- [WORK INSTRUCTIONS] All records should be written out again exactly.

++++++++

-- ==== Sys2Proof/Decode.lean ====
section
/-! DEFINITION. The command encoding: the decoder of 30_encoding.md R92 and, after it, the encoder, both written from
the formats of R83 and the opcode map of R84. -/

namespace Sys2Proof

/-- What decoding gives (30_encoding.md R92). -/
inductive Decoded where
  /-- A well-formed command with its operands. -/
  | cmd (i : Instr)
  /-- A reserved opcode (R90). -/
  | illegalOpcode
  /-- A listed opcode with a malformed operand field (R85 to R88). -/
  | illegalOperand
  deriving DecidableEq, Repr

/-- `op = cmd[67:64]` (R80). -/
def opField (w : CmdWord) : BitVec 4 := w.extractLsb' 64 4

/-- `A = cmd[63:32]` (R80). -/
def fieldA (w : CmdWord) : BitVec 32 := w.extractLsb' 32 32

/-- `B = cmd[31:0]` (R80). -/
def fieldB (w : CmdWord) : BitVec 32 := w.extractLsb' 0 32

/-- A register slot field `used, index[4:0]` (R86): `0b000000` is `none`, `0b1iiiii` is `reg(i)`, the rest is
reserved. -/
def decodeSlot (v : BitVec 6) : Option RegSlot :=
  if v.extractLsb' 5 1 = 1#1 then some (.reg (v.extractLsb' 0 5))
  else if v = 0#6 then some .none
  else none

/-- The kind field of RECORD (R87). -/
def decodeKind (v : BitVec 2) : Option Kind :=
  if v = 0b01#2 then some .memoryRead
  else if v = 0b10#2 then some .normal
  else none

/-- The selector column of 10_state.md R31 (30_encoding.md R88). -/
def Counter.code : Counter → BitVec 4
  | .haz => 0#4
  | .dmiss => 1#4
  | .imiss => 2#4
  | .unal => 3#4
  | .dacc => 4#4
  | .iacc => 5#4
  | .atHit => 6#4
  | .atMiss => 7#4
  | .ntHit => 8#4
  | .ntMiss => 9#4
  | .b1Hit => 10#4
  | .b1Miss => 11#4
  | .b2Hit => 12#4
  | .b2Miss => 13#4

/-- The fourteen counters in selector order. -/
def Counter.all : List Counter :=
  [.haz, .dmiss, .imiss, .unal, .dacc, .iacc, .atHit, .atMiss, .ntHit, .ntMiss, .b1Hit, .b1Miss, .b2Hit, .b2Miss]

/-- The counter a selector names; 14 and 15 name none (R88). -/
def decodeSel (v : BitVec 4) : Option Counter := Counter.all[v.toNat]?

/-- Format Z: `A` and `B` are all zero (R83, R85). -/
def operandsZ (w : CmdWord) (i : Instr) : Option Instr :=
  if fieldA w = 0#32 ∧ fieldB w = 0#32 then some i else none

/-- Format R: `A[31:20]` and `B` are zero, then kind, dest, src1, src2 (R83, R85, R86, R87). -/
def operandsR (w : CmdWord) : Option Instr :=
  if (fieldA w).extractLsb' 20 12 = 0#12 ∧ fieldB w = 0#32 then
    match decodeKind ((fieldA w).extractLsb' 18 2), decodeSlot ((fieldA w).extractLsb' 12 6),
        decodeSlot ((fieldA w).extractLsb' 6 6), decodeSlot ((fieldA w).extractLsb' 0 6) with
    | some kind, some dest, some src1, some src2 => some (.record dest src1 src2 kind)
    | _, _, _, _ => none
  else none

/-- Format A: `A` is the address and `B` is zero (R83, R85, R89). -/
def operandsA (w : CmdWord) (mk : Addr → Instr) : Option Instr :=
  if fieldB w = 0#32 then some (mk (fieldA w)) else none

/-- Format P: `A` is the pc and `B` the second address (R83, R89). -/
def operandsP (w : CmdWord) (mk : Addr → Addr → Instr) : Option Instr :=
  some (mk (fieldA w) (fieldB w))

/-- Format C: `A[31:4]` and `B` are zero, `A[3:0]` is the selector (R83, R85, R88). -/
def operandsC (w : CmdWord) : Option Instr :=
  if (fieldA w).extractLsb' 4 28 = 0#28 ∧ fieldB w = 0#32 then
    (decodeSel ((fieldA w).extractLsb' 0 4)).map .rdctr
  else none

/-- The operands of a word by its opcode (R84); the outer `none` is a reserved opcode, the inner one an illegal
operand. -/
def operandsOf (w : CmdWord) : Option (Option Instr) :=
  if opField w = 0x1#4 then some (operandsZ w .reset)
  else if opField w = 0x2#4 then some (operandsR w)
  else if opField w = 0x3#4 then some (operandsZ w .check)
  else if opField w = 0x4#4 then some (operandsA w .dread)
  else if opField w = 0x5#4 then some (operandsA w .dwrite)
  else if opField w = 0x6#4 then some (operandsA w .ifetch)
  else if opField w = 0x7#4 then some (operandsP w .btaken)
  else if opField w = 0x8#4 then some (operandsP w .bntaken)
  else if opField w = 0x9#4 then some (operandsC w)
  else if opField w = 0xA#4 then some (operandsZ w .rdstat)
  else none

/-- Decoding, total on all 2^68 words: reserved opcode first, then the operand checks, then the command
(R90, R92). -/
def decode (w : CmdWord) : Decoded :=
  match operandsOf w with
  | none => .illegalOpcode
  | some none => .illegalOperand
  | some (some i) => .cmd i

/-- The word `op, A, B` with `op` most significant (R80). -/
def cmdWord (op : BitVec 4) (a b : BitVec 32) : CmdWord := op ++ a ++ b

/-- The stored and the operand encoding of a slot (R86, 10_state.md R23). -/
def encodeSlot : RegSlot → BitVec 6
  | .none => 0b000000#6
  | .reg i => 1#1 ++ i

/-- The encoding of a kind (R87; 10_state.md R24 for `Uninitialized`). -/
def encodeKind : Kind → BitVec 2
  | .uninitialized => 0b00#2
  | .memoryRead => 0b01#2
  | .normal => 0b10#2

/-- The opcode of a command (R84). -/
def Instr.opcode : Instr → BitVec 4
  | .reset => 0x1#4
  | .record _ _ _ _ => 0x2#4
  | .check => 0x3#4
  | .dread _ => 0x4#4
  | .dwrite _ => 0x5#4
  | .ifetch _ => 0x6#4
  | .btaken _ _ => 0x7#4
  | .bntaken _ _ => 0x8#4
  | .rdctr _ => 0x9#4
  | .rdstat => 0xA#4

/-- The field `A` of a command's word (R83). -/
def Instr.operandA : Instr → BitVec 32
  | .reset => 0#32
  | .record dest src1 src2 kind =>
    0#12 ++ encodeKind kind ++ encodeSlot dest ++ encodeSlot src1 ++ encodeSlot src2
  | .check => 0#32
  | .dread addr => addr
  | .dwrite addr => addr
  | .ifetch addr => addr
  | .btaken pc _ => pc
  | .bntaken pc _ => pc
  | .rdctr sel => 0#28 ++ sel.code
  | .rdstat => 0#32

/-- The field `B` of a command's word (R83). -/
def Instr.operandB : Instr → BitVec 32
  | .btaken _ tgt => tgt
  | .bntaken _ tgt => tgt
  | .reset => 0#32
  | .record _ _ _ _ => 0#32
  | .check => 0#32
  | .dread _ => 0#32
  | .dwrite _ => 0#32
  | .ifetch _ => 0#32
  | .rdctr _ => 0#32
  | .rdstat => 0#32

/-- The word of a command (R80, R83, R84, R89). -/
def encode (i : Instr) : CmdWord := cmdWord i.opcode i.operandA i.operandB

/-- The command word that a row's bits `w` stand for, bit 0 of the table being `cmd[0]`: the low `nbits` bits, zero
above them. The port has 68 wires, so a bit above 67 has nowhere to go (log 13). -/
def tableWord (nbits w : Nat) : CmdWord := BitVec.ofNat 68 (w % 2 ^ nbits)

/-- The instruction the decoder reads from a word given as the opcode table numbers its bits. -/
def decodeTableWord (nbits w : Nat) : Option Instr :=
  match decode (tableWord nbits w) with
  | .cmd i => some i
  | .illegalOpcode => none
  | .illegalOperand => none

end Sys2Proof
end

++++++++

- [ANSWER SPACE]
-- ==== Sys2Proof/Decode.lean ====
section
/-! DEFINITION. The command encoding: the decoder of 30_encoding.md R92 and, after it, the encoder, both written from
the formats of R83 and the opcode map of R84. -/

namespace Sys2Proof

/-- What decoding gives (30_encoding.md R92). -/
inductive Decoded where
  /-- A well-formed command with its operands. -/
  | cmd (i : Instr)
  /-- A reserved opcode (R90). -/
  | illegalOpcode
  /-- A listed opcode with a malformed operand field (R85 to R88). -/
  | illegalOperand
  deriving DecidableEq, Repr

/-- `op = cmd[67:64]` (R80). -/
def opField (w : CmdWord) : BitVec 4 := w.extractLsb' 64 4

/-- `A = cmd[63:32]` (R80). -/
def fieldA (w : CmdWord) : BitVec 32 := w.extractLsb' 32 32

/-- `B = cmd[31:0]` (R80). -/
def fieldB (w : CmdWord) : BitVec 32 := w.extractLsb' 0 32

/-- A register slot field `used, index[4:0]` (R86): `0b000000` is `none`, `0b1iiiii` is `reg(i)`, the rest is
reserved. -/
def decodeSlot (v : BitVec 6) : Option RegSlot :=
  if v.extractLsb' 5 1 = 1#1 then some (.reg (v.extractLsb' 0 5))
  else if v = 0#6 then some .none
  else none

/-- The kind field of RECORD (R87). -/
def decodeKind (v : BitVec 2) : Option Kind :=
  if v = 0b01#2 then some .memoryRead
  else if v = 0b10#2 then some .normal
  else none

/-- The selector column of 10_state.md R31 (30_encoding.md R88). -/
def Counter.code : Counter → BitVec 4
  | .haz => 0#4
  | .dmiss => 1#4
  | .imiss => 2#4
  | .unal => 3#4
  | .dacc => 4#4
  | .iacc => 5#4
  | .atHit => 6#4
  | .atMiss => 7#4
  | .ntHit => 8#4
  | .ntMiss => 9#4
  | .b1Hit => 10#4
  | .b1Miss => 11#4
  | .b2Hit => 12#4
  | .b2Miss => 13#4

/-- The fourteen counters in selector order. -/
def Counter.all : List Counter :=
  [.haz, .dmiss, .imiss, .unal, .dacc, .iacc, .atHit, .atMiss, .ntHit, .ntMiss, .b1Hit, .b1Miss, .b2Hit, .b2Miss]

/-- The counter a selector names; 14 and 15 name none (R88). -/
def decodeSel (v : BitVec 4) : Option Counter := Counter.all[v.toNat]?

/-- Format Z: `A` and `B` are all zero (R83, R85). -/
def operandsZ (w : CmdWord) (i : Instr) : Option Instr :=
  if fieldA w = 0#32 ∧ fieldB w = 0#32 then some i else none

/-- Format R: `A[31:20]` and `B` are zero, then kind, dest, src1, src2 (R83, R85, R86, R87). -/
def operandsR (w : CmdWord) : Option Instr :=
  if (fieldA w).extractLsb' 20 12 = 0#12 ∧ fieldB w = 0#32 then
    match decodeKind ((fieldA w).extractLsb' 18 2), decodeSlot ((fieldA w).extractLsb' 12 6),
        decodeSlot ((fieldA w).extractLsb' 6 6), decodeSlot ((fieldA w).extractLsb' 0 6) with
    | some kind, some dest, some src1, some src2 => some (.record dest src1 src2 kind)
    | _, _, _, _ => none
  else none

/-- Format A: `A` is the address and `B` is zero (R83, R85, R89). -/
def operandsA (w : CmdWord) (mk : Addr → Instr) : Option Instr :=
  if fieldB w = 0#32 then some (mk (fieldA w)) else none

/-- Format P: `A` is the pc and `B` the second address (R83, R89). -/
def operandsP (w : CmdWord) (mk : Addr → Addr → Instr) : Option Instr :=
  some (mk (fieldA w) (fieldB w))

/-- Format C: `A[31:4]` and `B` are zero, `A[3:0]` is the selector (R83, R85, R88). -/
def operandsC (w : CmdWord) : Option Instr :=
  if (fieldA w).extractLsb' 4 28 = 0#28 ∧ fieldB w = 0#32 then
    (decodeSel ((fieldA w).extractLsb' 0 4)).map .rdctr
  else none

/-- The operands of a word by its opcode (R84); the outer `none` is a reserved opcode, the inner one an illegal
operand. -/
def operandsOf (w : CmdWord) : Option (Option Instr) :=
  if opField w = 0x1#4 then some (operandsZ w .reset)
  else if opField w = 0x2#4 then some (operandsR w)
  else if opField w = 0x3#4 then some (operandsZ w .check)
  else if opField w = 0x4#4 then some (operandsA w .dread)
  else if opField w = 0x5#4 then some (operandsA w .dwrite)
  else if opField w = 0x6#4 then some (operandsA w .ifetch)
  else if opField w = 0x7#4 then some (operandsP w .btaken)
  else if opField w = 0x8#4 then some (operandsP w .bntaken)
  else if opField w = 0x9#4 then some (operandsC w)
  else if opField w = 0xA#4 then some (operandsZ w .rdstat)
  else none

/-- Decoding, total on all 2^68 words: reserved opcode first, then the operand checks, then the command
(R90, R92). -/
def decode (w : CmdWord) : Decoded :=
  match operandsOf w with
  | none => .illegalOpcode
  | some none => .illegalOperand
  | some (some i) => .cmd i

/-- The word `op, A, B` with `op` most significant (R80). -/
def cmdWord (op : BitVec 4) (a b : BitVec 32) : CmdWord := op ++ a ++ b

/-- The stored and the operand encoding of a slot (R86, 10_state.md R23). -/
def encodeSlot : RegSlot → BitVec 6
  | .none => 0b000000#6
  | .reg i => 1#1 ++ i

/-- The encoding of a kind (R87; 10_state.md R24 for `Uninitialized`). -/
def encodeKind : Kind → BitVec 2
  | .uninitialized => 0b00#2
  | .memoryRead => 0b01#2
  | .normal => 0b10#2

/-- The opcode of a command (R84). -/
def Instr.opcode : Instr → BitVec 4
  | .reset => 0x1#4
  | .record _ _ _ _ => 0x2#4
  | .check => 0x3#4
  | .dread _ => 0x4#4
  | .dwrite _ => 0x5#4
  | .ifetch _ => 0x6#4
  | .btaken _ _ => 0x7#4
  | .bntaken _ _ => 0x8#4
  | .rdctr _ => 0x9#4
  | .rdstat => 0xA#4

/-- The field `A` of a command's word (R83). -/
def Instr.operandA : Instr → BitVec 32
  | .reset => 0#32
  | .record dest src1 src2 kind =>
    0#12 ++ encodeKind kind ++ encodeSlot dest ++ encodeSlot src1 ++ encodeSlot src2
  | .check => 0#32
  | .dread addr => addr
  | .dwrite addr => addr
  | .ifetch addr => addr
  | .btaken pc _ => pc
  | .bntaken pc _ => pc
  | .rdctr sel => 0#28 ++ sel.code
  | .rdstat => 0#32

/-- The field `B` of a command's word (R83). -/
def Instr.operandB : Instr → BitVec 32
  | .btaken _ tgt => tgt
  | .bntaken _ tgt => tgt
  | .reset => 0#32
  | .record _ _ _ _ => 0#32
  | .check => 0#32
  | .dread _ => 0#32
  | .dwrite _ => 0#32
  | .ifetch _ => 0#32
  | .rdctr _ => 0#32
  | .rdstat => 0#32

/-- The word of a command (R80, R83, R84, R89). -/
def encode (i : Instr) : CmdWord := cmdWord i.opcode i.operandA i.operandB

/-- The command word that a row's bits `w` stand for, bit 0 of the table being `cmd[0]`: the low `nbits` bits, zero
above them. The port has 68 wires, so a bit above 67 has nowhere to go (log 13). -/
def tableWord (nbits w : Nat) : CmdWord := BitVec.ofNat 68 (w % 2 ^ nbits)

/-- The instruction the decoder reads from a word given as the opcode table numbers its bits. -/
def decodeTableWord (nbits w : Nat) : Option Instr :=
  match decode (tableWord nbits w) with
  | .cmd i => some i
  | .illegalOpcode => none
  | .illegalOperand => none

end Sys2Proof
end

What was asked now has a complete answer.